Andy Frankish, Director of Mortgage Advice Bureau comments on the Nationwide House Price Index:

“The report issued by the Nationwide this morning is based on lending for house purchases at post survey approvals stage, so provides us with a reliable indication of the UK housing market in December from one of the country’s biggest mortgage lenders.

According to the data, now the ‘scores are on the doors’ for 2017 as a whole we can see that the UK housing market performed to expectations, with the overall annual rate of growth at 2.6% which was within the 2% to 4% annual growth figure projected by the Nationwide at the beginning of last year. Of course, within this we have seen a changeable picture of higher rates of growth in certain areas, such as the North and the Midlands, together with prices coming off the boil in London and the South East and the Capital losing its crown in terms of being the top performing region. In fact, looking at the breakdown we can see that the West Midlands was the top performer in terms of regional house price growth last year, with an average annual rise of 5.2%, closely followed by the South West with a year on year increase of 4.8%, with London at the bottom of the ‘league table’ showing an average 0.5% annual drop in prices.

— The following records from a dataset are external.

-- ==== Sys2Proof/Machine/Beam.lean ====
section
/-! DEFINITION. The beam, its registers' classes, commits, the raster sequencer, the blink generator
and the sprite search: R149, R150, R161 to R180 and R189 to R202. -/

namespace Sys2Proof.Machine

/-- A live write promoted at a fetch boundary (R167). -/
def Cell.applyLive (c : Cell) : LiveOp → Cell
  | .byte a v => { c with eff := c.eff.wr a v }
  | .palette i col =>
    let p := c.picture
    { c with picture := { p with
        palette := p.palette.wrN (4 * i) 4 col.toNat
        guardPalette := p.guardPalette.wrN (4 * i) 4 col.toNat } }
  | .table sel i v =>
    let p := c.picture
    let a := 0x1000 * sel + 2 * i
    { c with picture := { p with
        tables := p.tables.wrN a 2 v.toNat, guardTables := p.guardTables.wrN a 2 v.toNat } }

/-- R167: at a fetch boundary, every live write accepted strictly before it takes effect. -/
def Cell.promote (c : Cell) : Cell :=
  if c.beam.dot % 8 ≠ 0 then c
  else
    let due := c.beam.pendLive.filter (fun w => w.accepted < c.beam.ctime)
    let c' := { c with beam := { c.beam with
      pendLive := c.beam.pendLive.filter (fun w => ¬ w.accepted < c.beam.ctime) } }
    due.foldl (fun c w => c.applyLive w.op) c'

/-- R177: the position of a WAIT exists under the geometry in effect. -/
def Cell.waitExists (c : Cell) (w : Word) : Bool :=
  decide (bitsOf w.toNat 25 16 < c.vTotal ∧ bitsOf w.toNat 10 0 < c.hTotal)

/-- R179: the sequencer reads the entry that executes at this tick. -/
def Cell.latchEntry (c : Cell) : Cell :=
  let s := c.seq
  if s.run ∧ s.word.isNone ∧ s.ready ≤ c.beam.ctime then
    let a := c.eff.rdN 0xE760 3 + 4 * s.pc
    let w := leNat ((List.range 4).map fun i => BitVec.ofNat 8 (c.vmem (a + i)))
    { c with seq := { s with word := some (BitVec.ofNat 32 w), posLine := c.beam.line
                             posDot := c.beam.dot, reachable := c.waitExists (BitVec.ofNat 32 w)
                             count := s.count + 1 } }
  else c

/-- The bytes of pattern line of a sprite (R192). -/
def Cell.spriteBytes (c : Cell) (h : SpriteHit) : List Byte :=
  let base := c.ef16 0xE7D4 * 8 + h.patOffset
  (List.range (8 * (h.wc + 1) * (if h.d8 then 8 else 4) / 8)).map fun i =>
    BitVec.ofNat 8 (c.vmem (base + i))

/-- R194: at dot 0, the pattern bytes of the next line; at dots 0 to 63, two attribute entries. -/
def Cell.spriteTick (c : Cell) : Cell :=
  let b := c.beam
  let c :=
    if b.dot ≠ 0 then c
    else
      let nextY := (b.line + 1) % c.vTotal
      let target := (b.line + 2) % c.vTotal
      let fill (r : SpriteRow) : SpriteRow :=
        if r.y = nextY then { r with hits := r.hits.map fun h => { h with bytes := c.spriteBytes h } }
        else r
      { c with sprites := { c.sprites with
          latch := []
          due := if c.hTotal ≤ 64 then c.sprites.target.map (·, c.sprites.latch) else none
          target := if target < c.vActive then some target else none
          rows := (c.sprites.rows.filter (fun r => r.y = b.line ∨ r.y = nextY)).map fill } }
  if b.dot < 64 ∧ c.sprites.target.isSome ∧ c.efBit 0xE7D0 7 then
    let base := c.ef16 0xE7D2 * 8 + 16 * b.dot
    let bytes := (List.range 16).map fun i => BitVec.ofNat 8 (c.vmem (base + i))
    { c with sprites := { c.sprites with latch := c.sprites.latch.put (16 * b.dot) bytes } }
  else c

/-- R190: the 8 dots that begin at this fetch boundary, composed from memory as it stands. -/
def Cell.composeGroup (c : Cell) : Cell :=
  let b := c.beam
  if b.dot % 8 ≠ 0 ∨ c.vActive ≤ b.line ∨ c.hActive ≤ b.dot then c
  else
    let xs := (List.range 8).map (b.dot + ·)
    let dots := xs.map fun x => c.composeDot x b.line
    let hits := xs.map fun x => c.dotHits x b.line
    let p := c.picture
    let lines :=
      if b.dot = 0 then
        { y := b.line, dots := dots.reverse } ::
          p.lines.filter (fun l => l.y < b.line ∧ b.line < l.y + 16)
      else
        match p.lines with
        | l :: t => { l with dots := dots.reverse ++ l.dots } :: t
        | [] => [{ y := b.line, dots := dots.reverse }]
    { c with picture := { p with lines := lines }, sprites := { c.sprites with group := hits } }

/-- What the beam's blocks do at the start of a tick. -/
def Cell.enterTick (c : Cell) : Cell :=
  if c.beam.entered then c
  else
    let c := (c.promote.latchEntry.spriteTick).composeGroup
    { c with beam := { c.beam with entered := true } }

/-- The pace accumulator after `n` additions of PACE_NUM (R149). -/
def Cell.paceAdd (c : Cell) (n : Nat) : Cell :=
  let k := c.core
  let s := k.paceAcc + n * (c.io.rd 0xE082).toNat
  let d := (c.io.rd 0xE083).toNat
  if d = 0 then { c with core := { k with paceAcc := s } }
  else { c with core := { k with paceAcc := s % d, paceCount := k.paceCount + BitVec.ofNat 32 (s / d) } }

/-- R152: the schedule restarts. In unpaced mode SCHED keeps its value (R153). -/
def Cell.restartPace (c : Cell) : Cell :=
  if c.io.bit 0xE080 0 then
    { c with core := { c.core with sched := c.core.paceCount, slipOver := false }, io := c.io.wrN 0xE088 2 0 }
  else c

/-- R150: the tick at which a written rate takes effect; the schedule restarts. -/
def Cell.paceAnew (c : Cell) : Cell :=
  ({ c with core := { c.core with paceAcc := 0, paceRestart := false } } : Cell).restartPace

/-- R149, R150: the pace accumulator at `n` dot ticks, at least one. -/
def Cell.paceTicks (c : Cell) (n : Nat) : Cell :=
  if c.core.paceRestart then c.paceAnew.paceAdd (n - 1) else c.paceAdd n

def Cell.paceTick (c : Cell) : Cell := c.paceTicks 1

/-- The beam stands at the last dot of the frame (R161, R174). -/
def Cell.atFrameEnd (c : Cell) : Bool :=
  decide (c.hTotal ≤ c.beam.dot + 1) && (c.beam.endFrame || decide (c.vTotal ≤ c.beam.line + 1))

/-- The counters at the next tick of the same frame. -/
def Beam.advance (b : Beam) (hTotal : Nat) : Beam :=
  let wrap := hTotal ≤ b.dot + 1
  { b with
    dot := if wrap then 0 else b.dot + 1
    line := if wrap then b.line + 1 else b.line
    ctime := b.ctime + 1
    boundary := false
    entered := false
    done := []
    shadowLog := b.shadowLog.filter (fun w => b.ctime + 1 ≤ w.accepted) }

/-- One dot tick within the frame (R161). Nothing passes the frame boundary but FRAME_BOUNDARY. -/
def Cell.passDot (c : Cell) : Option Cell :=
  if c.atFrameEnd ∨ ¬ c.beamRuns then none
  else
    let c := c.enterTick
    let c := { c with beam := c.beam.advance c.hTotal, tickMem := c.mem }.paceTick.chipDot
    let c := if c.beam.dot = 0 then c.lineTick (decide (c.beam.line < c.vActive)) else c
    some c.enterTick

/-- The dots left in the present frame. -/
def Cell.dotsLeft (c : Cell) : Nat := c.hTotal * c.vTotal - (c.beam.line * c.hTotal + c.beam.dot) + c.hTotal

/-- Dot ticks until a condition holds. -/
def Cell.passUntil (p : Cell → Bool) : Nat → Cell → Option Cell
  | 0, c => if p c then some c else none
  | n + 1, c => if p c then some c else (c.passDot).bind (Cell.passUntil p n)

/-- The beam stands at (line, dot) (R161). -/
def Cell.isAt (line dot : Nat) (c : Cell) : Bool := c.beam.line == line && c.beam.dot == dot

/-- The cell with its beam at (line, dot) of this frame, or `none` when the beam cannot come there. -/
def Cell.runTo (c : Cell) (line dot : Nat) : Option Cell :=
  if c.beam.line < line ∨ (c.beam.line = line ∧ c.beam.dot ≤ dot) then
    Cell.passUntil (Cell.isAt line dot) c.dotsLeft c
  else none

/-- The cell with channel time at `t`, within this frame. -/
def Cell.runToTime (c : Cell) (t : Nat) : Option Cell :=
  if c.beam.ctime ≤ t then Cell.passUntil (fun c => c.beam.ctime == t) (t - c.beam.ctime) c else none

/-- The events of one tick that the beam makes at most once there. -/
abbrev evBc0 : Nat := 0
abbrev evBc1 : Nat := 1
abbrev evVbl : Nat := 2
abbrev evCut : Nat := 3
abbrev evTransfer : Nat := 4
abbrev evInstall : Nat := 5
abbrev evBlink : Nat := 6
abbrev evSearch : Nat := 7
abbrev evGuard : Nat := 8
abbrev evBand : Nat := 9
abbrev evSprite : Nat := 10
abbrev evPlane : Nat := 11
abbrev evUnder0 : Nat := 12
abbrev evUnder1 : Nat := 13

/-- An event of the present tick, made at most once; `none` when it has been made. -/
def Cell.once (c : Cell) (ev : Nat) : Option Cell :=
  if c.beam.done.contains ev then none
  else some { c with beam := { c.beam with done := ev :: c.beam.done } }

/-- An event at a beam position: the beam runs there, and the event is made once. -/
def Cell.eventAt (c : Cell) (line dot ev : Nat) (f : Cell → Cell) : Cell :=
  match (c.runTo line dot).bind (·.once ev) with
  | some c => f c
  | none => c

/-- The position of the next tick, at which a core write is accepted (R162). -/
def Cell.nextPos (c : Cell) : Nat × Nat :=
  if c.atFrameEnd then (0, 0)
  else if c.hTotal ≤ c.beam.dot + 1 then (c.beam.line + 1, 0)
  else (c.beam.line, c.beam.dot + 1)

/-- BEAM_STAT bits (R165, R180). -/
def Cell.setStat (c : Cell) (bit : Nat) : Cell := { c with io := c.io.setBit 0xE701 bit true }

/-- VBL at (V_ACTIVE, 0) (R165). -/
def Cell.vbl (c : Cell) : Cell :=
  c.eventAt c.vActive 0 evVbl fun c => (c.setStat 4).raise srcVbl

/-- The beam stands at the position of a compare register's value, with EN = 1 (R164). -/
def Cell.compareHere (c : Cell) (r : Nat) : Bool :=
  r.testBit 31 && bitsOf r 10 0 == c.beam.dot && (r.testBit 26 || bitsOf r 25 16 == c.beam.line)

/-- R164: the ticks up to the acceptance of the latest write of BCn, at most the present one and the next, are
compared with the value before it. -/
def Cell.compareOld (c : Cell) (n : Nat) : Option Cell :=
  let old := c.beam.bcOld.getD n 0
  let acc := c.beam.bcAccepted.getD n 0
  if acc < c.beam.ctime then none
  else if c.compareHere old ∧ ¬ c.beam.done.contains n then some c
  else if acc = c.beam.ctime then none
  else c.passDot.bind fun c => if c.compareHere old then some c else none

/-- R164: the position at which the value written is next compared: with EL = 1, DOT on the first line at which
the beam passes it after the acceptance. -/
def Cell.compareNext (c : Cell) (n r : Nat) : Option Cell :=
  let dot := bitsOf r 10 0
  let acc := c.beam.bcAccepted.getD n 0
  let here := c.beam.dot < dot ∨ (c.beam.dot = dot ∧ ¬ c.beam.done.contains n)
  let line :=
    if ¬ r.testBit 26 then bitsOf r 25 16
    else if here ∧ acc < c.beam.ctime + (dot - c.beam.dot) then c.beam.line
    else if acc < c.beam.ctime + (c.hTotal - c.beam.dot) + dot then c.beam.line + 1
    else c.beam.line + 2
  if r.testBit 31 ∧ dot < c.hTotal ∧ line < c.vTotal then
    (c.runTo line dot).bind fun c => if acc < c.beam.ctime then some c else none
  else none

/-- R164: a match of beam compare n. -/
def Cell.compareMatch (c : Cell) (n : Nat) : Cell :=
  match ((c.compareOld n).orElse fun _ => c.compareNext n (c.io.rdN (0xE708 + 4 * n) 4)).bind (·.once n) with
  | some c => (c.setStat n).raise (srcBc0 + n)
  | none => c

/-- R171, R172: a commit accepted at the next dot tick. -/
def Cell.commit (c : Cell) : Cell :=
  let pos := c.nextPos
  let f := if c.atFrameEnd then (c.beam.frame + 1) % 0x100000000 else c.beam.frame
  -- a transfer that ends the frame has installed its lines: T(f) is ended, wherever the new lines lie
  let ended := c.beam.endFrame && c.beam.installAt.isNone && !c.atFrameEnd
  let before : Bool := !ended && decide (pos.1 < c.cutLine)
  let late : Bool := !ended && !before && (decide (pos.1 < c.commitLine) || (pos.1 == c.commitLine && decide (pos.2 ≤ 63)))
  let target := if before then f else (f + 1) % 0x100000000
  let merged := c.beam.commits.contains target
  let io := if merged then c.io.count16 0xE702 1 else c.io
  let c' := { c with io := io, beam := { c.beam with
    commits := if merged then c.beam.commits else c.beam.commits ++ [target] } }
  if late then
    let c'' := (c'.setStat 2).raise srcCommitLate
    if c.io.bit 0xE701 2 then c'' else c''.emit (.notify 0x04 0 (c.beam.ctime + 1))
  else c'

/-- The shadows as they stood before the present tick (R173). -/
def Cell.shadowsNow (c : Cell) : Bytes :=
  (c.beam.shadowLog.filter (fun w => c.beam.ctime ≤ w.accepted)).foldr
    (fun w io => io.wr w.addr w.old) c.io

Having said that, the report does also suggest that London house prices are still approximately 55% above their 2007 levels, whilst values in the North are still lower than their previous highs of a decade ago.

Of course, we are entering into 2018 with a similar set of challenges to last year; deposits required to purchase are significantly higher than they were a decade ago, representing increased difficulty for first time buyers in general but particularly around the Capital, and available stock levels remain at all-time low levels, providing little choice for buyers in many areas. This together with ongoing Brexit negotiations, slowing wage growth and another signposted interest rate increase within the next 12 months has led to the Nationwide suggesting that annual growth in 2018 will remain subdued at between1% and 1.5%, although still in positive territory. Having said this, it’s possible to suggest that as with last year, within the overall average we’ll see regional variations, with some areas performing better than others over the course of the next 12 months. However, what this morning’s data does tell us is that, all things considered, we’re going into 2018 with the market currently holding steady, which should get the new year off on a sound footing.”